Any later iMac with a Thunderbolt port cannot accept anything other than a Chunderbolt signal as an input. HDMI-to-Thunderbolt adapters don't exist (to my knowledge), but there are Thunderbolt-to-HDMI adapters, which take a Thunderbolt signal input and output a HDMI signal.

I don't think that it's yet possible to use a new iMac as a screen for any other device without its own Thunderbolt ports (except perhaps through the use of a Thunderbolt A/V recording device or something, which is of course not at all the same thing).

Sort of. They are actually just standard display port adapters from what I've experienced. I'm not sure how retargetted mode is working if that is the picture being passed via the display port or pci express bus.

I think an external capture device, although the only solution will result in poor response times which will be frustrating, particularly in on-line play.
 
There's no such thing as Thunderbolt to HDMI adapter. In fact, there's no Thunderbolt to [put any video input you could imagine here] IF you'd want Thunderbolt as the input.

That's something irritating about TB, backward compatibility. This also somewhat cripples $999 ATD it would be a paperweight unless you have Thunderbolt computer.

However you could do with most adapter if you want to output video from a Thunderbolt computer because it would result as mDP signal and dump the PCI-E data.
 
There's no such thing as Thunderbolt to HDMI adapter. In fact, there's no Thunderbolt to [put any video input you could imagine here] IF you'd want Thunderbolt as the input.

That's something irritating about TB, backward compatibility. This also somewhat cripples $999 ATD it would be a paperweight unless you have Thunderbolt computer.

However you could do with most adapter if you want to output video from a Thunderbolt computer because it would result as mDP signal and dump the PCI-E data.

This has already been stated, and the guys after an input not an output.
 
Maybe this... its suppose to work.. itd be cheaper

http://www.ehow.com/how_10055303_connect-xbox-imac.html

and this for sure

http://www.kanexlive.com/xd

Neither of those things will work with the current (or previous generation) iMac.
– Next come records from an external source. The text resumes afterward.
/-- Settles O43: the walk along the table ends at IDLE, and every transition of it is steady. -/
theorem runReturnsToIdle : Obligations.RunReturnsToIdle := by
  intro s cs req hphase hbuilt hinbox hspace hsized
  obtain ⟨t, r, hrun, hquiet, hreply⟩ := beginRun_ends req { s with inbox := cs }
  have hsteady := (beginRun_steady req { s with inbox := cs }).trans (runPhases_steady hrun)
  refine ⟨t, r, ?_, hreply, hquiet, hsteady.inbox, hsteady.params, hsteady.built.trans hbuilt⟩
  rw [step_runAlgorithm hphase hbuilt hinbox, runAlgorithm_of_accepted hspace hsized, hrun]

/-! Prepare, test by test. R172, R205 (c). -/

/-- The state in which Prepare tests and reads: nothing of an earlier run is left. R172. -/
def State.cleared (s : State) : State := { s with diag := [], harvest := [], bp := none, primary := none }

/-- The tests of Prepare that need no table are passed: the state has a calling convention and the addresses fit it. D29, D30. -/
def State.startable (s : State) (req : RunRequest) : Prop :=
  s.coreState = .thumb ∨ (s.coreState = .arm ∧ req.entry.toNat % 4 = 0 ∧ req.exit.toNat % 4 = 0)

theorem prepare_unsupported {req : RunRequest} {s : State} (h : s.coreState = .jazelle ∨ s.coreState = .thumbEE) :
    prepare req s = (.error .unsupportedState, s.cleared) := if_pos h

theorem prepare_badAddress {req : RunRequest} {s : State} (h : s.coreState = .arm)
    (haddr : req.entry.toNat % 4 ≠ 0 ∨ req.exit.toNat % 4 ≠ 0) : prepare req s = (.error .badAddress, s.cleared) :=
  (if_neg (by simp [h])).trans (if_pos ⟨h, haddr⟩)

theorem State.startable_iff {req : RunRequest} {s : State} :
    s.startable req ↔ ¬(s.coreState = .jazelle ∨ s.coreState = .thumbEE) ∧
      ¬(s.coreState = .arm ∧ (req.entry.toNat % 4 ≠ 0 ∨ req.exit.toNat % 4 ≠ 0)) := by
  unfold State.startable
  cases s.coreState <;> simp

theorem prepare_resolve_err {req : RunRequest} {s : State} {e : Error} (h : s.startable req)
    (hresolve : resolveSlots s.params.hasMon s.coreMode req.regParams = .err e) :
    prepare req s = (.error (prepareCauseOf e), s.cleared) := by
  obtain ⟨hstate, haddr⟩ := State.startable_iff.1 h
  simp only [prepare, if_neg hstate, if_neg haddr, hresolve, State.cleared]

theorem prepare_snapshot_ok {req : RunRequest} {s t : State} {slots : List Nat} {saved : List (Nat × Word)}
    (h : s.startable req) (hresolve : resolveSlots s.params.hasMon s.coreMode req.regParams = .ok slots)
    (hsnapshot : snapshot (saveSlots slots) s.cleared = (.ok saved, t)) :
    prepare req s = (.ok (), { t with regSlots := slots, saveList := saved }) := by
  obtain ⟨hstate, haddr⟩ := State.startable_iff.1 h
  rw [State.cleared] at hsnapshot
  simp only [prepare, if_neg hstate, if_neg haddr, hresolve, hsnapshot]

theorem prepare_snapshot_err {req : RunRequest} {s t : State} {slots : List Nat} {e : TransportError}
    (h : s.startable req) (hresolve : resolveSlots s.params.hasMon s.coreMode req.regParams = .ok slots)
    (hsnapshot : snapshot (saveSlots slots) s.cleared = (.err e, t)) :
    prepare req s = (.error (.transportError e), { t with saveList := [] }) := by
  obtain ⟨hstate, haddr⟩ := State.startable_iff.1 h
  rw [State.cleared] at hsnapshot
  simp only [prepare, if_neg hstate, if_neg haddr, hresolve, hsnapshot]

/-- Everything Prepare can do. R172. -/
theorem prepare_cases (req : RunRequest) (s : State) :
    (∃ c, prepare req s = (.error c, s.cleared)) ∨
    ∃ slots, s.startable req ∧ resolveSlots s.params.hasMon s.coreMode req.regParams = .ok slots ∧
      ((∃ saved t, snapshot (saveSlots slots) s.cleared = (.ok saved, t) ∧
          prepare req s = (.ok (), { t with regSlots := slots, saveList := saved })) ∨
        ∃ e t, snapshot (saveSlots slots) s.cleared = (.err e, t) ∧
          prepare req s = (.error (.transportError e), { t with saveList := [] })) := by
  by_cases hstate : s.coreState = .jazelle ∨ s.coreState = .thumbEE
  · exact .inl ⟨_, prepare_unsupported hstate⟩
  by_cases hbad : s.coreState = .arm ∧ (req.entry.toNat % 4 ≠ 0 ∨ req.exit.toNat % 4 ≠ 0)
  · exact .inl ⟨_, prepare_badAddress hbad.1 hbad.2⟩
  have hstart : s.startable req := State.startable_iff.2 ⟨hstate, hbad⟩
  cases hresolve : resolveSlots s.params.hasMon s.coreMode req.regParams with
  | err e => exact .inl ⟨_, prepare_resolve_err hstart hresolve⟩
  | ok slots =>
    refine .inr ⟨slots, hstart, rfl, ?_⟩
    cases hsnapshot : snapshot (saveSlots slots) s.cleared with
    | mk answer t =>
      cases answer with
      | ok saved => exact .inl ⟨saved, t, rfl, prepare_snapshot_ok hstart hresolve hsnapshot⟩
      | err e => exact .inr ⟨e, t, rfl, prepare_snapshot_err hstart hresolve hsnapshot⟩

/-- MAP's two errors. R141. -/
theorem mapRegister_err {hasMon : Bool} {coreMode m : ProcessorMode} {n : Nat} {e : Error}
    (h : mapRegister hasMon coreMode m n = .err e) : e = .invalidMode ∨ e = .invalidIndex := by
  cases hs : modeSupported hasMon (effectiveMode coreMode m) with
  | false => exact .inl (Res.err.inj (h.symm.trans (mapRegister_err_mode hs)))
  | true =>
    by_cases hn : 16 < n
    · exact .inr (Res.err.inj (h.symm.trans (mapRegister_err_index hs hn)))
    · obtain ⟨i, _, hmap⟩ := mapRegister_resolves hs (Nat.le_of_not_lt hn)
      cases h.symm.trans hmap

/-- Settles O44, test by test; after them only the snapshot can fail, by its last read. -/
theorem prepareChecksInOrder : Obligations.PrepareChecksInOrder := by
  intro req s
  refine ⟨fun h => ?state, fun h haddr => ?address, fun hstart => ⟨fun before p after e hparams hb hp => ?refused, fun hall => ?passed⟩⟩
  case state =>
    rw [prepare_unsupported h]
    exact ⟨rfl, rfl⟩
  case address =>
    rw [prepare_badAddress h haddr]
    exact ⟨rfl, rfl⟩
  case refused =>
    have hresolve := hparams ▸ resolveSlots_first (after := after) hb hp
    rw [prepare_resolve_err hstart hresolve]
    rcases mapRegister_err hp with rfl | rfl
    · exact ⟨.inl ⟨rfl, rfl⟩, rfl⟩
    · exact ⟨.inr ⟨rfl, rfl⟩, rfl⟩
  case passed =>
    obtain ⟨slots, hresolve⟩ := resolveSlots_ok hall
    cases hsnapshot : snapshot (saveSlots slots) s.cleared with
    | mk answer t =>
      cases answer with
      | ok saved =>
        rw [prepare_snapshot_ok hstart hresolve hsnapshot]
        exact .inl rfl
      | err e =>
        obtain ⟨n, reads, hlog, hreads⟩ := snapshot_err hsnapshot
        rw [prepare_snapshot_err hstart hresolve hsnapshot]
        exact .inr ⟨n, e, reads, rfl, rfl, hlog, hreads⟩

/-! What a snapshot does to the entries, whether it succeeds or not. R154, R172. -/

/-- `t` has the entries of `s`, but for invalid ones that a read among the calls `new` has filled. -/
def FilledBy (new : List Transaction) (s t : State) : Prop :=
  ∀ n, t.entry n = s.entry n ∨
    ((s.entry n).valid = false ∧ ∃ v, .readRegister n (.ok v) ∈ new ∧ t.entry n = (s.entry n).filled v)

theorem FilledBy.trans {a b c : State} {l l' : List Transaction} (h : FilledBy l a b) (h' : FilledBy l' b c) :
    FilledBy (l ++ l') a c := by
  intro n
  rcases h n with hab | ⟨hinv, v, hv, hab⟩
  · rcases h' n with hbc | ⟨hinv', w, hw, hbc⟩
    · exact .inl (hbc.trans hab)
    · exact .inr ⟨hab ▸ hinv', w, List.mem_append_right _ hw, hab ▸ hbc⟩
  · rcases h' n with hbc | ⟨hinv', _⟩
    · exact .inr ⟨hinv, v, List.mem_append_left _ hv, hbc.trans hab⟩
    · rw [hab] at hinv'
      cases hinv'

/-- A register read. R41. -/
def Transaction.isRegisterRead (x : Transaction) : Prop := ∃ n a, x = .readRegister n a

theorem readSlot_filled (n : Nat) (s : State) :
    ∃ new, (readSlot n s).2.transport.log = s.transport.log ++ new ∧ (∀ x ∈ new, x.isRegisterRead) ∧
      FilledBy new s (readSlot n s).2 := by
  rcases readSlot_cases n s with ⟨_, h⟩ | ⟨hinv, v, ha, h⟩ | ⟨_, e, ha, h⟩ <;> rw [h]
  · exact ⟨[], by simp, by simp, fun _ => .inl rfl⟩
  · refine ⟨[.readRegister n (.ok v)], by rw [← ha]; rfl, by simp [Transaction.isRegisterRead], fun k => ?_⟩
    by_cases hk : n = k
    · subst hk
      by_cases hlt : n < s.cache.length
      · exact .inr ⟨hinv, v, List.mem_singleton_self _, State.entry_setEntry_self (s := s.withTransport _) hlt⟩
      · left
        rw [State.entry_of_ge (by simpa using hlt), State.entry_of_ge (Nat.le_of_not_lt hlt)]
    · exact .inl (State.entry_setEntry_ne (s := s.withTransport _) hk)
  · exact ⟨[.readRegister n (.err e)], by rw [← ha]; rfl, by simp [Transaction.isRegisterRead], fun _ => .inl rfl⟩

theorem snapshot_filled (l : List Nat) (s : State) :
    ∃ new, (snapshot l s).2.transport.log = s.transport.log ++ new ∧ (∀ x ∈ new, x.isRegisterRead) ∧
      FilledBy new s (snapshot l s).2 := by
  induction l generalizing s with
  | nil => exact ⟨[], by simp [snapshot], by simp, fun _ => .inl rfl⟩
  | cons n l ih =>
    obtain ⟨first, hlog, hreads, hfilled⟩ := readSlot_filled n s
    unfold snapshot
    split
    case h_1 hread =>
      rw [hread] at hlog hfilled
      exact ⟨first, hlog, hreads, hfilled⟩
    case h_2 v u hread =>
      rw [hread] at hlog hfilled
      obtain ⟨rest, hlog', hreads', hfilled'⟩ := ih u
      have hall : ∀ x ∈ first ++ rest, x.isRegisterRead := fun x hx => (List.mem_append.1 hx).elim (hreads x) (hreads' x)
      have hsum : (snapshot l u).2.transport.log = s.transport.log ++ (first ++ rest) := by
        rw [hlog', hlog, List.append_assoc]
      split <;> rename_i hrest <;> rw [hrest] at hsum hfilled' <;> exact ⟨first ++ rest, hsum, hall, hfilled.trans hfilled'⟩

/-- Whatever Prepare answers, it has made register reads only and changed no entry but by filling invalid ones. R172. -/
theorem prepare_filled (req : RunRequest) (s : State) :
    ∃ new, (prepare req s).2.transport.log = s.transport.log ++ new ∧ (∀ x ∈ new, x.isRegisterRead) ∧
      FilledBy new s (prepare req s).2 := by
  rcases prepare_cases req s with ⟨c, h⟩ | ⟨slots, _, _, h⟩
  · rw [h]
    exact ⟨[], by simp [State.cleared], by simp, fun _ => .inl rfl⟩
  · have hfilled := snapshot_filled (saveSlots slots) s.cleared
    rcases h with ⟨saved, t, hsnapshot, h⟩ | ⟨e, t, hsnapshot, h⟩ <;> rw [hsnapshot] at hfilled <;> rw [h] <;> exact hfilled

/-- A step answers a run's result only by running the request. R171. -/
theorem step_runAlgorithm_next {s t : State} {req : RunRequest} {cs : List Command} (hphase : s.phase = .idle)
    (hinbox : s.inbox = .runAlgorithm req :: cs) (hstep : step s = .next t) :
    s.built = true ∧ runAlgorithm req { s with inbox := cs } = .next t := by
  rw [step_of_inbox_cons hphase hinbox, serve, withInstance] at hstep
  split at hstep
  case isTrue hbuilt => exact ⟨hbuilt, hstep⟩
  case isFalse => cases hstep

/-- Settles O45: such a run ended in Prepare, since no later end has its outcome. -/
theorem prepareFailureLeavesTarget : Obligations.PrepareFailureLeavesTarget := by
  intro s t cs req r c hphase hinbox hstep hreply houtcome
  obtain ⟨_, hrun⟩ := step_runAlgorithm_next hphase hinbox hstep
  rcases runAlgorithm_cases hrun with ⟨c', p, hprepare, rfl⟩ | ⟨p, _, o, x, _, _, hno, hend⟩
  · have hfilled := prepare_filled req (beginRun req { s with inbox := cs })
    have hframe := prepare_frame req (beginRun req { s with inbox := cs })
    rw [hprepare] at hfilled hframe
    obtain ⟨_, _, _, _, hmode, hstate⟩ := hframe
    exact ⟨hmode, hstate, hfilled⟩
  · have ho : r.outcome = o := by
      rcases hend with ⟨rfl, _⟩ | rfl <;> simp only [finish_reply, Option.some.injEq, Reply.run.injEq] at hreply <;>
        exact hreply ▸ rfl
    exact absurd (ho.symm.trans houtcome) (hno c)

/-- Settles O46, from what a successful snapshot of slots without repeats does. -/
theorem saveListHoldsPreRunValues : Obligations.SaveListHoldsPreRunValues := by
  intro req s t hbuilt _ hcache hprepare
  rcases prepare_cases req s with ⟨c, h⟩ | ⟨slots, _, hresolve, ⟨saved, u, hsnapshot, h⟩ | ⟨e, u, _, h⟩⟩ <;>
    rw [hprepare] at h <;> cases h
  obtain ⟨hlen, hmap⟩ := resolveSlots_map hresolve
  have hnames : (saved.map fun q => q.1) = saveSlots slots := snapshot_slots hsnapshot
  have hnodup : (saveSlots slots).Nodup := dedupKeepFirst_nodup _
  have hslots : ∀ n ∈ saveSlots slots, n < s.cleared.cache.length := by
    intro n hn
    obtain ⟨q, hq, rfl⟩ := List.mem_map.1 (hnames ▸ hn)
    exact (State.cache_length hbuilt hcache).symm ▸ (prepare_saveList hprepare).2 q hq
  obtain ⟨hlog, hsaved, hother⟩ := snapshot_ok hsnapshot hnodup hslots
  have hframe : CacheAndBusOnly s.cleared u := by
    have hop := (snapshot_op (saveSlots slots) s.cleared).frame
    rwa [hsnapshot] at hop
  refine ⟨?_, hlen, hmap, hnames.trans (dedupKeepFirst_eq_eraseDups _), hnames ▸ hnodup, hlog, hsaved,
    fun n hn => hother n (hnames ▸ hn)⟩
  rw [hframe]
  rfl

end Sys2Proof.Machine
end

section
/-! PROOFS of the sequencer, third part: Install, Arm exit, Resume and Await, each phase of R171 by what its calls answer. -/

namespace Sys2Proof.Machine

/-! Install: the memory parameters. R46, R173. -/

/-- The parameter is written by a call of its own in Install. R173. -/
abbrev MemParam.isWritten (p : MemParam) : Bool := p.dir.writes && decide (p.size ≠ 0)

/-- The call that writes a memory parameter, with its answer. R46. -/
abbrev MemParam.writeCall (p : MemParam) (a : Answer Unit) : Transaction :=
  .writeMemory p.addr (accessWidth p.addr p.size) (p.size / accessWidth p.addr p.size) p.value a

/-- `MemWrite` of a parameter: no call for size 0, else the one call. R46. -/
theorem memWrite_param (t : Transport) (p : MemParam) :
    (p.size = 0 ∧ t.memWrite p.addr p.size p.value = (.ok (), t)) ∨
      (p.size ≠ 0 ∧ (t.memWrite p.addr p.size p.value).2.log =
        t.log ++ [p.writeCall (t.memWrite p.addr p.size p.value).1]) := by
  unfold Transport.memWrite
  by_cases h : p.size = 0
  · exact .inl ⟨h, if_pos h⟩
  · rw [if_neg h]
    exact .inr ⟨h, Transport.writeMemory_log _ _ _ _ _⟩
Any iMac that has Thunderbolt WILL NOT work as an external display for an Xbox or any other device.

The only things that can run video *into* a Thunderbolt-equipped Mac is another Mac with a Thunderbolt port.
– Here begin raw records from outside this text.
/-- R55, R50: an access of another width, at a misaligned offset or outside the window has no step, and nothing else stops the
engine: a host whose accesses are all inside the interface is never stuck. The model's choices: that having no step is a named
fault (notes/assumptions/7.md), and that such an access stops also while reset is asserted, where R260 says only that accesses
have no effect (notes/assumptions/8.md). -/
def Obligations.OnlyIllegalAccessesStop : Prop :=
  (∀ (s : State) (off width : Nat) (v : Word) (rest : List HostEvent),
    (s.pending = .read off width :: rest ∨ s.pending = .write off width v :: rest) →
    (width ≠ 4 ∨ off % 4 ≠ 0 ∨ 0x4000 ≤ off) →
      ∃ f, step s = .fault f) ∧
  ∀ s : State, s.Safe → ∃ t, step s = .next t ∧ t.Safe

/-- R84: a word that no row of the opcode map matches changes `CMD` and `STATUS` and nothing else. -/
def Obligations.IllegalWordChangesOnlyCmdAndStatus : Prop :=
  ∀ (s : State) (v : Word) (rest : List HostEvent),
    s.pending = .write 0x000C 4 v :: rest → s.inReset = false →
    (∀ m : Mnemonic, v &&& m.format.mask ≠ m.matchWord) →
      step s = .next { s with
        pending := rest
        cmd := v
        status := { s.status with err := true, errCode := .illegal, path := .none } }

/-- R58: a read returns the word the map puts at the offset and has no side effect. That the word is recorded in `readData` is
the model's choice (notes/assumptions/10.md). -/
def Obligations.ReadHasNoSideEffect : Prop :=
  ∀ (s : State) (off : Nat) (rest : List HostEvent),
    s.pending = .read off 4 :: rest → off < 0x4000 → off % 4 = 0 → s.inReset = false →
      step s = .next { s with pending := rest, readData := s.readWord off :: s.readData } ∧
      ∀ t, step s = .next t → ∀ off', t.readWord off' = s.readWord off'

/-- R52, R54, R21, R22, R24, R230: the registers stand at their offsets, `ID` reads the same in every state, and `CTRL` and
`STATUS` show their fields at their bits, each route, path and error code with the number its table gives it. -/
def Obligations.RegistersReadAtTheirOffsets : Prop :=
  ∀ s : State,
    s.readWord 0x0000 = 0xAE250001#32 ∧
    (s.readWord 0x0004).getLsbD 0 = s.ctrl.autoIv ∧
    ((s.readWord 0x0004).extractLsb' 1 2 = 0#2 ↔ s.ctrl.legacyRoute = .xor) ∧
    ((s.readWord 0x0004).extractLsb' 1 2 = 1#2 ↔ s.ctrl.legacyRoute = .aesOld) ∧
    ((s.readWord 0x0004).extractLsb' 1 2 = 2#2 ↔ s.ctrl.legacyRoute = .shape) ∧
    ((s.readWord 0x0004).extractLsb' 1 2 = 3#2 ↔ s.ctrl.legacyRoute = .unset) ∧
    (s.readWord 0x0004).extractLsb' 3 29 = 0#29 ∧
    s.readWord 0x000C = s.cmd ∧
    s.readWord 0x0010 = s.version ∧
    s.readWord 0x0014 = s.len ∧
    s.readWord 0x0018 = s.pwlen ∧
    s.readWord 0x001C = s.outlen ∧
    s.readWord 0x0020 = s.result ∧
    (s.readWord 0x0008).getLsbD 0 = s.status.keyValid ∧
    (s.readWord 0x0008).getLsbD 1 = s.status.ksValid ∧
    (s.readWord 0x0008).getLsbD 2 = s.status.err ∧
    (s.readWord 0x0008).getLsbD 3 = false ∧
    ((s.readWord 0x0008).extractLsb' 4 2 = 0#2 ↔ s.status.path = .none) ∧
    ((s.readWord 0x0008).extractLsb' 4 2 = 1#2 ↔ s.status.path = .current) ∧
    ((s.readWord 0x0008).extractLsb' 4 2 = 2#2 ↔ s.status.path = .legacyAes) ∧
    ((s.readWord 0x0008).extractLsb' 4 2 = 3#2 ↔ s.status.path = .legacyXor) ∧
    (s.readWord 0x0008).extractLsb' 6 2 = 0#2 ∧
    ((s.readWord 0x0008).extractLsb' 8 8 = 0x00#8 ↔ s.status.errCode = .ok) ∧
    ((s.readWord 0x0008).extractLsb' 8 8 = 0x01#8 ↔ s.status.errCode = .illegal) ∧
    ((s.readWord 0x0008).extractLsb' 8 8 = 0x02#8 ↔ s.status.errCode = .noKey) ∧
    ((s.readWord 0x0008).extractLsb' 8 8 = 0x03#8 ↔ s.status.errCode = .noKs) ∧
    ((s.readWord 0x0008).extractLsb' 8 8 = 0x04#8 ↔ s.status.errCode = .round) ∧
    ((s.readWord 0x0008).extractLsb' 8 8 = 0x05#8 ↔ s.status.errCode = .len) ∧
    ((s.readWord 0x0008).extractLsb' 8 8 = 0x06#8 ↔ s.status.errCode = .envelope) ∧
    ((s.readWord 0x0008).extractLsb' 8 8 = 0x07#8 ↔ s.status.errCode = .padding) ∧
    ((s.readWord 0x0008).extractLsb' 8 8 = 0x08#8 ↔ s.status.errCode = .pwlen) ∧
    ((s.readWord 0x0008).extractLsb' 8 8 = 0x09#8 ↔ s.status.errCode = .version) ∧
    ((s.readWord 0x0008).extractLsb' 8 8 = 0x0A#8 ↔ s.status.errCode = .route) ∧
    (s.readWord 0x0008).extractLsb' 16 16 = 0#16

/-- R22: a write of `CTRL` stores bits 2:0 and ignores the rest, and the two fields mean what the table says. -/
def Obligations.CtrlStoresItsThreeBits : Prop :=
  ∀ (s : State) (v : Word),
    ∃ t, writeWord 0x0004 v s = .next t ∧ t = { s with ctrl := t.ctrl } ∧
      t.readWord 0x0004 = v &&& 0x00000007#32 ∧
      t.ctrl.autoIv = v.getLsbD 0 ∧
      (t.ctrl.legacyRoute = .xor ↔ v.extractLsb' 1 2 = 0#2) ∧
      (t.ctrl.legacyRoute = .aesOld ↔ v.extractLsb' 1 2 = 1#2) ∧
      (t.ctrl.legacyRoute = .shape ↔ v.extractLsb' 1 2 = 2#2) ∧
      (t.ctrl.legacyRoute = .unset ↔ v.extractLsb' 1 2 = 3#2)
Edit: I am excluding things like video capture cards and editing software here, of course. I'm only talking about using the iMac as an external monitor.
 
For the Apple Thunderbolt display, you can use a PC with a Thunderbolt port, not just a Mac, as a source. I suspect that the iMac, in Target Display Mode, would function in the same way.

Cheers,
A.

Possibly - it would depend how the Thunderbolt architecture is set up on the board, and whether the PC's GPU could pass a displayport signal over it. A PC using an integrated GPU, almost certainly yes. One with a dedicated GPU, unless the port was on the card itself I wouldn't be 100% on that.
 
Thunderbolt to Display Port

I am not sure what all the fuss is. I have Display Port only devices and Thunderbolt devices. If I connect TB & DP via a Display Port Cable the TB port downgrades to a DP. I can share my upgraded iMacs with DP Macs and visa versa.

Just run your own tests, see if a ThunderBolt Port iMac in Target Mode with a Display Port Cable will connect to your Display Port Devices.

It's not that hard to get cables and test things. It may work, mine do.